While i was downloadinf from nero.com, i used to get errors. I restarted the comp, and dowloaded it.
Four parrarel downloads including nero 7 amounting to around 500 mb, i managed to download in 3 - 3.5 hours

if u stay in pune contact me, i will pass it on


----------



## rollcage (Nov 17, 2005)

I downloaded using Free Download Manager through Nero server .. no problems in downloading

..

The default suite installs many other applications too ...

As for me I just installed the minimum stuff possible other than Nero Burning Rom

...

I was waiting for this .. Now finally downloaded n Installed, Nero 7 is good ... I like It  

I recommend you to install only the Nero Burning Rom .. n leave other features .. 
It will take less than 90MB of your HD ..  If you are concerned about the space


----------



## drvarunmehta (Nov 17, 2005)

No probs in downloading. Got constant 25 kbps speed.


----------



## Sreekanth V (Nov 18, 2005)

I already got it from a friend.
Now using it, really great with loads of features.
The advanced users heaven.

Nero Vision Express 4 is the best addition that I feel.


----------



## blacklight (Nov 19, 2005)

dont see much of a difference b/w nero 6 and 7 (except if u use blu raydiscs ) supports LightScribe ..dunno if such dvd's r available in india yet...
guess u can use it like XP media centre ...
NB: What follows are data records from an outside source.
@[simp] theorem State.crew_modGang (s : State) (g : Nat) (f : Gang → Gang) (j : Nat) : (s.modGang g f).crew j = s.crew j := rfl
@[simp] theorem State.convoy_modGang (s : State) (g : Nat) (f : Gang → Gang) (j : Nat) : (s.modGang g f).convoy j = s.convoy j := rfl
@[simp] theorem State.launch_modGang (s : State) (g : Nat) (f : Gang → Gang) (j : Nat) : (s.modGang g f).launch j = s.launch j := rfl
@[simp] theorem State.layer_modGang (s : State) (g : Nat) (f : Gang → Gang) (j : Nat) : (s.modGang g f).layer j = s.layer j := rfl
@[simp] theorem State.port_modGang (s : State) (g : Nat) (f : Gang → Gang) (j : Nat) : (s.modGang g f).port j = s.port j := rfl
@[simp] theorem State.gang_modCrew (s : State) (c : Nat) (f : Crew → Crew) (j : Nat) : (s.modCrew c f).gang j = s.gang j := rfl
@[simp] theorem State.convoy_modCrew (s : State) (c : Nat) (f : Crew → Crew) (j : Nat) : (s.modCrew c f).convoy j = s.convoy j := rfl
@[simp] theorem State.launch_modCrew (s : State) (c : Nat) (f : Crew → Crew) (j : Nat) : (s.modCrew c f).launch j = s.launch j := rfl
@[simp] theorem State.layer_modCrew (s : State) (c : Nat) (f : Crew → Crew) (j : Nat) : (s.modCrew c f).layer j = s.layer j := rfl
@[simp] theorem State.port_modCrew (s : State) (c : Nat) (f : Crew → Crew) (j : Nat) : (s.modCrew c f).port j = s.port j := rfl
@[simp] theorem State.gang_modConvoy (s : State) (v : Nat) (f : Convoy → Convoy) (j : Nat) : (s.modConvoy v f).gang j = s.gang j := rfl
@[simp] theorem State.crew_modConvoy (s : State) (v : Nat) (f : Convoy → Convoy) (j : Nat) : (s.modConvoy v f).crew j = s.crew j := rfl
@[simp] theorem State.launch_modConvoy (s : State) (v : Nat) (f : Convoy → Convoy) (j : Nat) : (s.modConvoy v f).launch j = s.launch j := rfl
@[simp] theorem State.layer_modConvoy (s : State) (v : Nat) (f : Convoy → Convoy) (j : Nat) : (s.modConvoy v f).layer j = s.layer j := rfl
@[simp] theorem State.port_modConvoy (s : State) (v : Nat) (f : Convoy → Convoy) (j : Nat) : (s.modConvoy v f).port j = s.port j := rfl
@[simp] theorem State.gang_modOp (s : State) (i : Nat) (f : Op → Op) (j : Nat) : (s.modOp i f).gang j = s.gang j := rfl
@[simp] theorem State.crew_modOp (s : State) (i : Nat) (f : Op → Op) (j : Nat) : (s.modOp i f).crew j = s.crew j := rfl
@[simp] theorem State.convoy_modOp (s : State) (i : Nat) (f : Op → Op) (j : Nat) : (s.modOp i f).convoy j = s.convoy j := rfl
@[simp] theorem State.launch_modOp (s : State) (i : Nat) (f : Op → Op) (j : Nat) : (s.modOp i f).launch j = s.launch j := rfl
@[simp] theorem State.layer_modOp (s : State) (i : Nat) (f : Op → Op) (j : Nat) : (s.modOp i f).layer j = s.layer j := rfl
@[simp] theorem State.port_modOp (s : State) (i : Nat) (f : Op → Op) (j : Nat) : (s.modOp i f).port j = s.port j := rfl
@[simp] theorem State.gang_setLayer (s : State) (l : Nat) (y : Layer) (j : Nat) : (s.setLayer l y).gang j = s.gang j := rfl
@[simp] theorem State.crew_setLayer (s : State) (l : Nat) (y : Layer) (j : Nat) : (s.setLayer l y).crew j = s.crew j := rfl
@[simp] theorem State.convoy_setLayer (s : State) (l : Nat) (y : Layer) (j : Nat) : (s.setLayer l y).convoy j = s.convoy j := rfl
@[simp] theorem State.launch_setLayer (s : State) (l : Nat) (y : Layer) (j : Nat) : (s.setLayer l y).launch j = s.launch j := rfl
@[simp] theorem State.port_setLayer (s : State) (l : Nat) (y : Layer) (j : Nat) : (s.setLayer l y).port j = s.port j := rfl
@[simp] theorem State.gang_setPort (s : State) (p : Nat) (y : Port) (j : Nat) : (s.setPort p y).gang j = s.gang j := rfl
@[simp] theorem State.crew_setPort (s : State) (p : Nat) (y : Port) (j : Nat) : (s.setPort p y).crew j = s.crew j := rfl
@[simp] theorem State.convoy_setPort (s : State) (p : Nat) (y : Port) (j : Nat) : (s.setPort p y).convoy j = s.convoy j := rfl
@[simp] theorem State.launch_setPort (s : State) (p : Nat) (y : Port) (j : Nat) : (s.setPort p y).launch j = s.launch j := rfl
@[simp] theorem State.layer_setPort (s : State) (p : Nat) (y : Port) (j : Nat) : (s.setPort p y).layer j = s.layer j := rfl
@[simp] theorem State.gang_writeAt (s : State) (p : Place) (b : List Byte) (j : Nat) : (s.writeAt p b).gang j = s.gang j := rfl
@[simp] theorem State.crew_writeAt (s : State) (p : Place) (b : List Byte) (j : Nat) : (s.writeAt p b).crew j = s.crew j := rfl
@[simp] theorem State.convoy_writeAt (s : State) (p : Place) (b : List Byte) (j : Nat) : (s.writeAt p b).convoy j = s.convoy j := rfl
@[simp] theorem State.launch_writeAt (s : State) (p : Place) (b : List Byte) (j : Nat) : (s.writeAt p b).launch j = s.launch j := rfl
@[simp] theorem State.layer_writeAt (s : State) (p : Place) (b : List Byte) (j : Nat) : (s.writeAt p b).layer j = s.layer j := rfl
@[simp] theorem State.port_writeAt (s : State) (p : Place) (b : List Byte) (j : Nat) : (s.writeAt p b).port j = s.port j := rfl
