-- ==== Sys2Proof/Laws/Issue.lean ====
section
/-! SUPPORT. What issue does, said once: the checks of an instruction that is ready, its pops, the queues, and the writes of
a result (spec/02_formats.md R41, R54 to R60, R66, spec/03_control.md R79, R80). -/

namespace Sys2Proof.Machine

/-! ### Queues -/

/-- What an operation on queues can change. -/
structure QueueMove (gid : Nat) (s t : State) : Prop where
  rest : t = { s with gangs := t.gangs, crews := t.crews, convoys := t.convoys }
  gangs : ∀ j, j ≠ gid → t.gang j = s.gang j
  gang : t.gang gid = { s.gang gid with q24 := (t.gang gid).q24 }
  gangFound : ∀ j, (find t.gangs j).isSome = (find s.gangs j).isSome
  crewFound : ∀ j, (find t.crews j).isSome = (find s.crews j).isSome
  convoyFound : ∀ j, (find t.convoys j).isSome = (find s.convoys j).isSome
  crews : ∀ j, j ≠ (s.gang gid).crew → t.crew j = s.crew j
  crew : t.crew (s.gang gid).crew = { s.crew (s.gang gid).crew with queues := (t.crew (s.gang gid).crew).queues }
  convoys : ∀ j, j ≠ (s.crew (s.gang gid).crew).convoy → t.convoy j = s.convoy j
  convoy : t.convoy (s.crew (s.gang gid).crew).convoy = { s.convoy (s.crew (s.gang gid).crew).convoy with
    queues := (t.convoy (s.crew (s.gang gid).crew).convoy).queues }

theorem QueueMove.refl (gid : Nat) (s : State) : QueueMove gid s s :=
  ⟨rfl, fun _ _ => rfl, rfl, fun _ => rfl, fun _ => rfl, fun _ => rfl, fun _ _ => rfl, rfl, fun _ _ => rfl, rfl⟩

theorem QueueMove.owner {gid : Nat} {s t : State} (h : QueueMove gid s t) : (t.gang gid).crew = (s.gang gid).crew := by
  rw [h.gang]

theorem QueueMove.ownConvoy {gid : Nat} {s t : State} (h : QueueMove gid s t) :
    (t.crew (s.gang gid).crew).convoy = (s.crew (s.gang gid).crew).convoy := by
  rw [h.crew]

theorem QueueMove.trans {gid : Nat} {s t u : State} (h : QueueMove gid s t) (k : QueueMove gid t u) : QueueMove gid s u where
  rest := by rw [k.rest, h.rest]
  gangs := fun j hj => (k.gangs j hj).trans (h.gangs j hj)
  gang := by rw [k.gang, h.gang]
  gangFound := fun j => (k.gangFound j).trans (h.gangFound j)
  crewFound := fun j => (k.crewFound j).trans (h.crewFound j)
  convoyFound := fun j => (k.convoyFound j).trans (h.convoyFound j)
  crews := fun j hj => (k.crews j (by rw [h.owner]; exact hj)).trans (h.crews j hj)
  crew := by
    have := k.crew
    rw [h.owner] at this
    rw [this, h.crew]
  convoys := fun j hj => (k.convoys j (by rw [h.owner, h.ownConvoy]; exact hj)).trans (h.convoys j hj)
  convoy := by
    have := k.convoy
    rw [h.owner, h.ownConvoy] at this
    rw [this, h.convoy]

theorem State.setQueue_move (s : State) (gid q : Nat) (x : List (BitVec 32)) : QueueMove gid s (s.setQueue gid q x) := by
  unfold State.setQueue
  dsimp only
  split
  · refine ⟨rfl, fun j hj => State.gang_modGang_ne _ _ _ _ hj.symm, ?_, fun j => find_alter_isSome _ _ _ _, fun _ => rfl, fun _ => rfl,
      fun _ _ => rfl, rfl, fun _ _ => rfl, rfl⟩
    by_cases h : (find s.gangs gid).isSome
    · rw [State.gang_modGang _ _ _ h]
    · unfold State.gang
      rw [State.modGang_gangs, look_eq_find, look_eq_find, find_alter]
      simp only [Bool.not_eq_true, Option.isSome_eq_false_iff, Option.isNone_iff_eq_none] at h
      simp [h]
  · split
    · refine ⟨rfl, fun _ _ => rfl, rfl, fun _ => rfl, fun _ => rfl, fun j => find_alter_isSome _ _ _ _,
        fun _ _ => rfl, rfl, fun j hj => State.convoy_modConvoy_ne _ _ _ _ hj.symm, ?_⟩
      by_cases h : (find s.convoys (s.crew (s.gang gid).crew).convoy).isSome
      · rw [State.convoy_modConvoy _ _ _ h]
      · unfold State.convoy
        rw [State.modConvoy_convoys, look_eq_find, look_eq_find, find_alter]
        simp only [Bool.not_eq_true, Option.isSome_eq_false_iff, Option.isNone_iff_eq_none] at h
        simp [h]
    · refine ⟨rfl, fun _ _ => rfl, rfl, fun _ => rfl, fun j => find_alter_isSome _ _ _ _, fun _ => rfl,
        fun j hj => State.crew_modCrew_ne _ _ _ _ hj.symm, ?_, fun _ _ => rfl, rfl⟩
      by_cases h : (find s.crews (s.gang gid).crew).isSome
      · rw [State.crew_modCrew _ _ _ h]
      · unfold State.crew
        rw [State.modCrew_crews, look_eq_find, look_eq_find, find_alter]
        simp only [Bool.not_eq_true, Option.isSome_eq_false_iff, Option.isNone_iff_eq_none] at h
        simp [h]

/-- A queue of the gang stands in a place that exists. -/
structure Homed (s : State) (gid q : Nat) : Prop where
  gang : (find s.gangs gid).isSome
  crew : (find s.crews (s.gang gid).crew).isSome
  convoy : 16 ≤ q → q < 24 → (find s.convoys (s.crew (s.gang gid).crew).convoy).isSome

theorem Homed.move {s t : State} {gid q : Nat} (h : Homed s gid q) (m : QueueMove gid s t) : Homed t gid q where
  gang := by rw [m.gangFound]; exact h.gang
  crew := by rw [m.crewFound, m.owner]; exact h.crew
  convoy := fun a b => by rw [m.convoyFound, m.owner, m.ownConvoy]; exact h.convoy a b

theorem State.queue_setQueue (s : State) (gid q j : Nat) (x : List (BitVec 32)) (h : Homed s gid q) :
    (s.setQueue gid q x).queue gid j = if j = q then x else s.queue gid j := by
  obtain ⟨hg, hc, hv⟩ := h
  unfold State.setQueue State.queue
  dsimp only
  by_cases h24 : q = 24
  · subst h24
    simp only [if_true, State.gang_modGang _ _ _ hg, State.crew_modGang, State.convoy_modGang]
    by_cases hj : j = 24 <;> simp [hj]
  · rw [if_neg h24]
    by_cases hm : 16 ≤ q ∧ q < 24
    · rw [if_pos hm]
      have hv := hv hm.1 hm.2
      simp only [State.gang_modConvoy, State.crew_modConvoy, State.convoy_modConvoy _ _ _ hv, look_put]
      by_cases hj : j = q
      · subst hj; simp [h24, hm]
      · simp [hj, Ne.symm hj]
    · rw [if_neg hm]
      simp only [State.gang_modCrew, State.convoy_modCrew, State.crew_modCrew _ _ _ hc, look_put]
      by_cases hj : j = q
      · subst hj; simp [h24, hm]
      · simp [hj, Ne.symm hj]

theorem State.popSrcs_move (s : State) (gid cnt : Nat) (srcs : List (Nat × Nat)) : QueueMove gid s (s.popSrcs gid cnt srcs) := by
  unfold State.popSrcs
  induction srcs generalizing s with
  | nil => exact QueueMove.refl gid s
  | cons p r ih =>
    rw [List.foldl_cons]
    split
    · exact (State.setQueue_move s gid _ _).trans (ih _)
    · exact ih s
but otherwise not useful changes yet (they did add animation which shows a disk being written..LOL )
also eats up lots of ram .


----------



## QwertyManiac (Nov 19, 2005)

Upgraded from premium to ultra, good new updates to its MM stuff like audio editor and encoders...


----------



## tarey_g (Nov 20, 2005)

dIgItaL_BrAt said:
			
		

> Great ! now i can finally use that Blu-Ray burner i have lying around.



good one   


currently there are no blu ray disks in the market  and so there are no burners for blu ray disks in existance till date , but it will soon come. 

here are the prototypes of the blu ray writers the companies will soon release , take a look if interested.
*www.blu-ray.com/recorders/


----------



## shwetanshu (Nov 20, 2005)

if anybody is still having problem, i can upload it to rapidshare or megaupload


----------



## Sreekanth V (Dec 8, 2005)

The prototypes looks good, but the prices will be too much, that everyone cant afford.


----------